Are We Serious About Change?

I wasn’t expecting a letter from State Farm. Of course, the news wasn’t good. My insurer regretted to inform me that I was never going to be reimbursed. Hit by an uninsured motorist (Mr. Popularity – March 6, 2009), I was forced to pick up my deductible and part of the car rental expenses. That money was gone. In a final act of irresponsibility, Ms. P. had her debts discharged through bankruptcy.

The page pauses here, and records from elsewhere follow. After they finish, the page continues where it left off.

-- ==== Sys2Proof/Machine/Timers.lean ====
section
/-! DEFINITION. Time: TICKS, TNOW and the servo, timer channels and capture pairs, the alarm (14, R362 to R387). -/
namespace Sys2Proof.Machine

/-- The timers' own state changed. -/
def Block.modTim (b : Block) (f : Timers → Timers) : Block := { b with timers := f b.timers }

/-! ## Channels (R362 to R368) -/

/-- The division factor of a PRESC value (R362). -/
def divOf (presc : Nat) : Nat :=
  match presc with
  | 0 => 1
  | 1 => 2
  | 2 => 4
  | 3 => 8
  | 4 => 16
  | 5 => 64
  | 6 => 256
  | _ => 1024

/-- Channel `c` is the odd channel of a linked pair (R366). -/
def Block.oddLinked (b : Block) (c : Nat) : Bool := c % 2 == 1 && b.flag (R.TC_CTRL_LINK (c - 1))

/-- Channel `c` is the even channel of a linked pair (R366). -/
def Block.linked (b : Block) (c : Nat) : Bool := c % 2 == 0 && b.flag (R.TC_CTRL_LINK c)

/-- The bits of a channel's count: 64 for a linked pair (R366). -/
def Block.tcBits (b : Block) (c : Nat) : Nat := if b.linked c then 64 else 32

/-- A channel's count, both halves of a linked pair (R366). -/
def Block.tcCount (b : Block) (c : Nat) : Nat :=
  if b.linked c then b.get64 (R.TC_COUNT_COUNT c) (R.TC_COUNT_COUNT (c + 1)) else b.get (R.TC_COUNT_COUNT c)

/-- A channel's count written. -/
def Block.setCount (b : Block) (c v : Nat) : Block :=
  if b.linked c then b.put64 (R.TC_COUNT_COUNT c) (R.TC_COUNT_COUNT (c + 1)) v else b.put (R.TC_COUNT_COUNT c) v

/-- A channel's reload value. -/
def Block.tcLoad (b : Block) (c : Nat) : Nat :=
  if b.linked c then b.get64 (R.TC_LOAD_LOAD c) (R.TC_LOAD_LOAD (c + 1)) else b.get (R.TC_LOAD_LOAD c)

/-- A channel is held by its owner's clock-stop halt (R368). -/
def Block.tcFrozen (b : Block) (c : Nat) : Bool :=
  let k := b.get (R.TC_CTRL_OWNER c)
  b.flag (R.TC_CTRL_FREEZE c) && decide (k < 64) && b.flag (R.ENG_DBGSTAT_CSTOP (b.peOf k))

/-- Prescaled ticks still to come: a count of 0 stands for the whole range (R363, R366). -/
def Block.tcLeft (b : Block) (c : Nat) : Nat :=
  if b.tcCount c = 0 then 2 ^ b.tcBits c else b.tcCount c

/-- The PERIPH ticks from now to a channel's expiry (R363). -/
def Block.tcDue (b : Block) (c : Nat) : Nat :=
  b.tcLeft c * divOf (b.get (R.TC_CTRL_PRESC c)) - b.timers.presc.get c 0

/-- Something noted of the present PERIPH tick. -/
def Block.noting (b : Block) (f : Tick → Tick) : Block := { b with tick := f b.tick }

/-- Channel `c` armed (R363): COUNT from LOAD, the prescaler anew; a group start in the same tick wins over any other arm (R365). -/
def Block.tcArm (b : Block) (c : Nat) : Block :=
  if b.oddLinked c || b.tick.started.contains c then b
  else
    let b := ((b.setCount c (b.tcLoad c)).raise (R.TC_STAT_ARMED c)).clear (R.TC_STAT_WAITPH c)
    b.modTim fun t => { t with presc := t.presc.del c, phase := t.phase.del c }

/-- Channel `c` stopped: its count holds (R364). -/
def Block.tcStop (b : Block) (c : Nat) : Block :=
  if b.oddLinked c then b
  else ((b.clear (R.TC_STAT_ARMED c)).clear (R.TC_STAT_WAITPH c)).modTim fun t => { t with phase := t.phase.del c }

/-- Channel `c` has expired `k` times, and `past` prescaled ticks have passed since the last of them (R363, R366): a channel that
reloads counts on from LOAD, any other one stops at 0. -/
def Block.tcExpire (b : Block) (c k past : Nat) : Block :=
  let b := b.incSat (R.TC_STAT_EXPCNT c) k
  let b := if b.flag (R.TC_CTRL_RELOAD c) then (b.setCount c (b.tcLoad c)).setCount c ((b.setCount c (b.tcLoad c)).tcLeft c - past)
    else ((b.setCount c 0).clear (R.TC_STAT_ARMED c)).modTim fun t => { t with presc := t.presc.del c }
  b.event (216 + c)

/-- The prescaled ticks from one expiry of channel `c` to the next (R363). -/
def Block.tcPeriod (b : Block) (c : Nat) : Nat := if b.tcLoad c = 0 then 2 ^ b.tcBits c else b.tcLoad c

/-- Channel `c` of a group start (R367): armed, its counting delayed by PHASE. -/
def Block.tcStart (b : Block) (c : Nat) : Block :=
  if b.oddLinked c then b
  else
    let p := b.get (R.TC_PHASE_PHASE c)
    let b := b.tcArm c
    let b := if p = 0 then b else (b.raise (R.TC_STAT_WAITPH c)).modTim fun t => { t with phase := t.phase.put c p }
    b.noting fun t => { t with started := c :: t.started }

/-- Channel `c` counts: armed, not in a phase delay, not held. -/
def Block.tcRuns (b : Block) (c : Nat) : Bool :=
  b.pd4 && b.flag (R.TC_STAT_ARMED c) && !b.flag (R.TC_STAT_WAITPH c) && !b.oddLinked c && !b.tcFrozen c

/-! ## One PERIPH tick after another (R363, R367, R375 to R377; log entry 31) -/

/-- A channel that counts, over `dt` PERIPH ticks: its expiries fall at LOAD × div from one another and never drift (R363). -/
def Block.tcCountOn (dt c : Nat) (b : Block) : Block :=
  let d := divOf (b.get (R.TC_CTRL_PRESC c))
  let p := b.timers.presc.get c 0 + dt
  let b := b.modTim fun t => { t with presc := t.presc.put c (p % d) }
  if p / d < b.tcLeft c then b.setCount c (b.tcLeft c - p / d)
  else b.tcExpire c (if b.flag (R.TC_CTRL_RELOAD c) then 1 + (p / d - b.tcLeft c) / b.tcPeriod c else 1)
    ((p / d - b.tcLeft c) % b.tcPeriod c)

/-- A channel over `dt` PERIPH ticks: its phase delay first, then its count (R363, R367, R368). -/
def Block.tcElapse (dt c : Nat) (b : Block) : Block :=
  if dt = 0 then b
  else if b.pd4 && b.flag (R.TC_STAT_WAITPH c) && !b.tcFrozen c then
    let p := b.timers.phase.get c 0
    if dt < p then b.modTim fun t => { t with phase := t.phase.put c (p - dt) }
    else
      let b := (b.clear (R.TC_STAT_WAITPH c)).modTim fun t => { t with phase := t.phase.del c }
      if p < dt && b.tcRuns c then b.tcCountOn (dt - p) c else b
  else if b.tcRuns c then b.tcCountOn dt c
  else b
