-- ==== Sys2Proof/Machine/FeisLong.lean ====
section
/-! DEFINITION. The long resumable instructions BMOV, BFIL, BSCN, BCMP and BSUM and their chunks (R95 to R100). -/
namespace Sys2Proof.Machine

/-! ## Starting and recording (R95, R97, R98) -/

/-- A field rule of every long instruction (R95): three different registers, none of them g31. -/
def longBad (d a rb : BitVec 5) : Bool := d == a || d == rb || a == rb || d == 31 || a == 31 || rb == 31

/-- BMOV's direction, decided at every start (R100): descending where gA < gD < gA + gB. -/
def bmovDown (dst src cnt : Nat) : Bool := decide (src < dst) && decide (dst < src + cnt)

/-- A long instruction starts (R95, R97): its encoding is checked; with a count of 0 it completes in its set-up (`zero`
gives its flags), otherwise its chunks follow. -/
def Block.longOp (b : Block) (n op : Nat) (d a rb : BitVec 5) (x : BitVec 9) (xbits : Nat) (zero : St → St) : Block :=
  b.feis n (wordR op d a rb x)
    (fun _ => firstTrap [(longBad d a rb || decide (2 ^ xbits ≤ x.toNat), .illegal),
      (b.flag (R.ENG_LKSTAT_LKACT n), .lockseq)]) fun e b =>
    if (e.g rb.toNat).toNat = 0 then
      (b.setEngine n { e with st := zero e.st }).finish n e (nextPc e.pc 4) false false
    else b.modEngine n fun e => { e with long := some ⟨op, d.toNat, a.toNat, rb.toNat, x.toNat, true,
      op == 0xB0 && bmovDown ((e.g d.toNat).toNat % 2 ^ 48) ((e.g a.toNat).toNat % 2 ^ 48) (e.g rb.toNat).toNat⟩ }

/-- A long instruction's exception inside a chunk (R98): precise, with RSM = 1 in the saved ST; a chunk whose read waits for a repair
is done later (R212). -/
def Block.longTrap (b : Block) (n addr : Nat) (c : Cause) : Block :=
  if c == .later then b
  else (b.modEngine n fun e => { e with st := { e.st with rsm := true }, long := none }).trap n (.access addr c)

/-- The end of a chunk (R96, R97): the registers record it, and the instruction completes where `last` holds. -/
def Block.longNext (b : Block) (n : Nat) (f : Engine → Engine) (last : Bool) : Block :=
  let b := b.modEngine n fun e => { f e with long := e.long.map fun o => { o with first := false } }
  let e := b.engine n
  if last then b.finish n e (nextPc e.pc 4) false false else b

/-- The bytes of a range that a chunk reads (R96): checked, and then answered by their target. -/
def Block.longRead (b : Block) (n a len : Nat) (find : BankFind) : Block × Except (Nat × Cause) (List Byte) :=
  match (b.countAccess n a false false).load n a len false find with
  | (b, .error c) => (b, .error (a, c))
  | (b, .ok d) => (b.cmpData n true false a len (leNat d), .ok d)

/-- The bytes of a range that a chunk writes (R96). -/
def Block.longWrite (b : Block) (n a : Nat) (d : List Byte) : Block :=
  ((b.countAccess n a true false).postStore n a d false).cmpData n false true a d.length (leNat d)

/-- The check of a range before its first byte (R95, R96): no range ends above the address space. -/
def Block.longCheck (b : Block) (n : Nat) (r : Right) (base total a len : Nat) : Option (Nat × Cause) :=
  if 2 ^ 48 < base + total then some (a, .region) else b.check n [r] a len

/-- The bytes from a pacing pointer to its next 64-byte boundary, or to the end (R96). -/
def chunkLen (p cnt : Nat) : Nat := min cnt (64 - p % 64)

/-- Registers moved on by a recorded chunk. -/
def Engine.addG (e : Engine) (i : Nat) (k : Nat) : Engine := e.setG i (e.g i + BitVec.ofNat 64 k)
/-- The count less a recorded chunk. -/
def Engine.subG (e : Engine) (i : Nat) (k : Nat) : Engine := e.setG i (e.g i - BitVec.ofNat 64 k)

/-! ## The chunks (R96, R100) -/

/-- A chunk of BMOV in the direction that its start decided (R100). -/
def Block.chunkBmov (b : Block) (n : Nat) (o : LongOp) (find : BankFind) : Block :=
  let e := b.engine n
  let dst := (e.g o.d).toNat % 2 ^ 48
  let src := (e.g o.a).toNat % 2 ^ 48
  let cnt := (e.g o.b).toNat
  let down := o.down
  let lo := if down then max dst ((dst + cnt - 1) / 64 * 64) else dst
  let c := if down then dst + cnt - lo else chunkLen dst cnt
  let from' := src + (lo - dst)
  match b.longCheck n .read src cnt from' c with
  | some (x, r) => b.longTrap n x r
  | none =>
    match b.longCheck n .write dst cnt lo c with
    | some (x, r) => b.longTrap n x r
    | none =>
      match b.longRead n from' c find with
      | (b, .error (x, r)) => b.longTrap n x r
      | (b, .ok d) =>
        (b.longWrite n lo d).longNext n
          (fun e => if down then e.subG o.b c else ((e.addG o.d c).addG o.a c).subG o.b c) (c == cnt)

/-- A chunk of BFIL: the byte at address x is byte x mod 8 of gA (R100). -/
def Block.chunkBfil (b : Block) (n : Nat) (o : LongOp) : Block :=
  let e := b.engine n
  let dst := (e.g o.d).toNat % 2 ^ 48
  let cnt := (e.g o.b).toNat
  let c := chunkLen dst cnt
  match b.longCheck n .write dst cnt dst c with
  | some (x, r) => b.longTrap n x r
  | none =>
    let d := (List.range c).map fun i => (e.g o.a).extractLsb' (8 * ((dst + i) % 8)) 8
    (b.longWrite n dst d).longNext n (fun e => (e.addG o.d c).subG o.b c) (c == cnt)

/-- A chunk of BSCN (R100). -/
def Block.chunkBscn (b : Block) (n : Nat) (o : LongOp) (find : BankFind) : Block :=
  let e := b.engine n
  let src := (e.g o.a).toNat % 2 ^ 48
  let cnt := (e.g o.b).toNat
  let c := chunkLen src cnt
  match b.longCheck n .read src cnt src c with
  | some (x, r) => b.longTrap n x r
  | none =>
    match b.longRead n src c find with
    | (b, .error (x, r)) => b.longTrap n x r
    | (b, .ok d) =>
      let sought := (e.g o.d).setWidth 8
      let k := (d.takeWhile (· != sought)).length
      b.longNext n (fun e => { (e.addG o.a k).subG o.b k with st := { e.st with z := if k < c then false
        else if c = cnt then true else e.st.z } }) (decide (k < c) || c == cnt)

/-- A chunk of BCMP (R100). -/
def Block.chunkBcmp (b : Block) (n : Nat) (o : LongOp) (find : BankFind) : Block :=
  let e := b.engine n
  let p := (e.g o.d).toNat % 2 ^ 48
  let q := (e.g o.a).toNat % 2 ^ 48
  let cnt := (e.g o.b).toNat
  let c := chunkLen p cnt
  match b.longCheck n .read p cnt p c with
  | some (x, r) => b.longTrap n x r
  | none =>
    match b.longCheck n .read q cnt q c with
    | some (x, r) => b.longTrap n x r
    | none =>
      match b.longRead n p c find with
      | (b, .error (x, r)) => b.longTrap n x r
      | (b, .ok d) =>
        match b.longRead n q c .clean with
        | (b, .error (x, r)) => b.longTrap n x r
        | (b, .ok f) =>
          let same := (d.zip f).takeWhile fun z => z.1 == z.2
          let k := same.length
          let ge := (f.getD k 0).toNat ≤ (d.getD k 0).toNat
          b.longNext n (fun e => { ((e.addG o.d k).addG o.a k).subG o.b k with st := if k < c then
            { e.st with z := false, c := decide ge } else if c = cnt then { e.st with z := true, c := true } else e.st })
            (decide (k < c) || c == cnt)

/-- A chunk of BSUM: CRC-32C, or with X[0] the sum of the bytes (R100). -/
def Block.chunkBsum (b : Block) (n : Nat) (o : LongOp) (find : BankFind) : Block :=
  let e := b.engine n
  let src := (e.g o.a).toNat % 2 ^ 48
  let cnt := (e.g o.b).toNat
  let c := chunkLen src cnt
  match b.longCheck n .read src cnt src c with
  | some (x, r) => b.longTrap n x r
  | none =>
    match b.longRead n src c find with
    | (b, .error (x, r)) => b.longTrap n x r
    | (b, .ok d) =>
      let v := e.g o.d
      let r : W64 := if o.x % 2 = 1 then d.foldl (fun z y => z + y.setWidth 64) v
        else (crc32c (v.setWidth 32) d).setWidth 64
      b.longNext n (fun e => ((e.setG o.d r).addG o.a c).subG o.b c) (c == cnt)

/-! ## The commands -/

/-- BMOV (R100). -/
def execBmov (n : PE) (d a b : BitVec 5) (x : BitVec 9) (s : State) : Host.Outcome State Fault Refusal :=
  done s <| s.blk.longOp n 0xB0 d a b x 0 id

/-- BFIL (R100). -/
def execBfil (n : PE) (d a b : BitVec 5) (x : BitVec 9) (s : State) : Host.Outcome State Fault Refusal :=
  done s <| s.blk.longOp n 0xB1 d a b x 0 id

/-- BSCN (R100): with a count of 0, Z := 1. -/
def execBscn (n : PE) (d a b : BitVec 5) (x : BitVec 9) (s : State) : Host.Outcome State Fault Refusal :=
  done s <| s.blk.longOp n 0xB2 d a b x 0 fun t => { t with z := true }

/-- BCMP (R100): with a count of 0, Z := 1 and C := 1. -/
def execBcmp (n : PE) (d a b : BitVec 5) (x : BitVec 9) (s : State) : Host.Outcome State Fault Refusal :=
  done s <| s.blk.longOp n 0xB3 d a b x 0 fun t => { t with z := true, c := true }

/-- BSUM (R100): X[0] selects the sum. -/
def execBsum (n : PE) (d a b : BitVec 5) (x : BitVec 9) (s : State) : Host.Outcome State Fault Refusal :=
  done s <| s.blk.longOp n 0xB4 d a b x 1 id

/-- LONG_CHUNK (R96): the next chunk of engine `n`'s long instruction; nothing where none is in progress. `find`: what the
first read of the chunk finds, which the state does not decide (R208, R211, R213, R521). -/
def execLongChunk (n : PE) (find : BankFind) (s : State) : Host.Outcome State Fault Refusal :=
  let b := s.blk
  let e := b.engine n
  done s <|
    if b.runs n && e.wait.isNone && e.hold == .none && !b.trapFirst n then
      match e.long with
      | some o => if e.longCorrupt o then b.feisFault n else match o.op with
        | 0xB0 => b.chunkBmov n o find
        | 0xB1 => b.chunkBfil n o
        | 0xB2 => b.chunkBscn n o find
        | 0xB3 => b.chunkBcmp n o find
        | 0xB4 => b.chunkBsum n o find
        | _ => b
      | none => b
    else b

end Sys2Proof.Machine
end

Ms. P. was driving illegally. She did not have insurance. Had she followed the law, she either wouldn’t have been on the road, thus not hitting me, or her insurance would have paid for the repair of my car. Her insurance. Instead, State Farm spent thousands and I lost about $800. Since bankruptcy is a matter of public record, I could, if I was a glutton for punishment, learn who else got screwed by Ms. P. Banks? Retail stores? Did she go on a shopping trip before she ran to the courts for relief?

Why should you care? Her refusal to follow the law and to pay her debts costs you money. We are covering her debts. And there will be more.

1 o’clock. No Oliver. No surprise.

Oliver may be the poster child for the uninsured. He is in his late fifties, disabled from an accident, and officially under-employed. He gets by through the kindness of his family members. One has him working part-time in a small business. Another helps with the rent. Insurance was to be paid by his little sister. All he has to do is show up for our appointment and give her the bill when it arrives with the policy.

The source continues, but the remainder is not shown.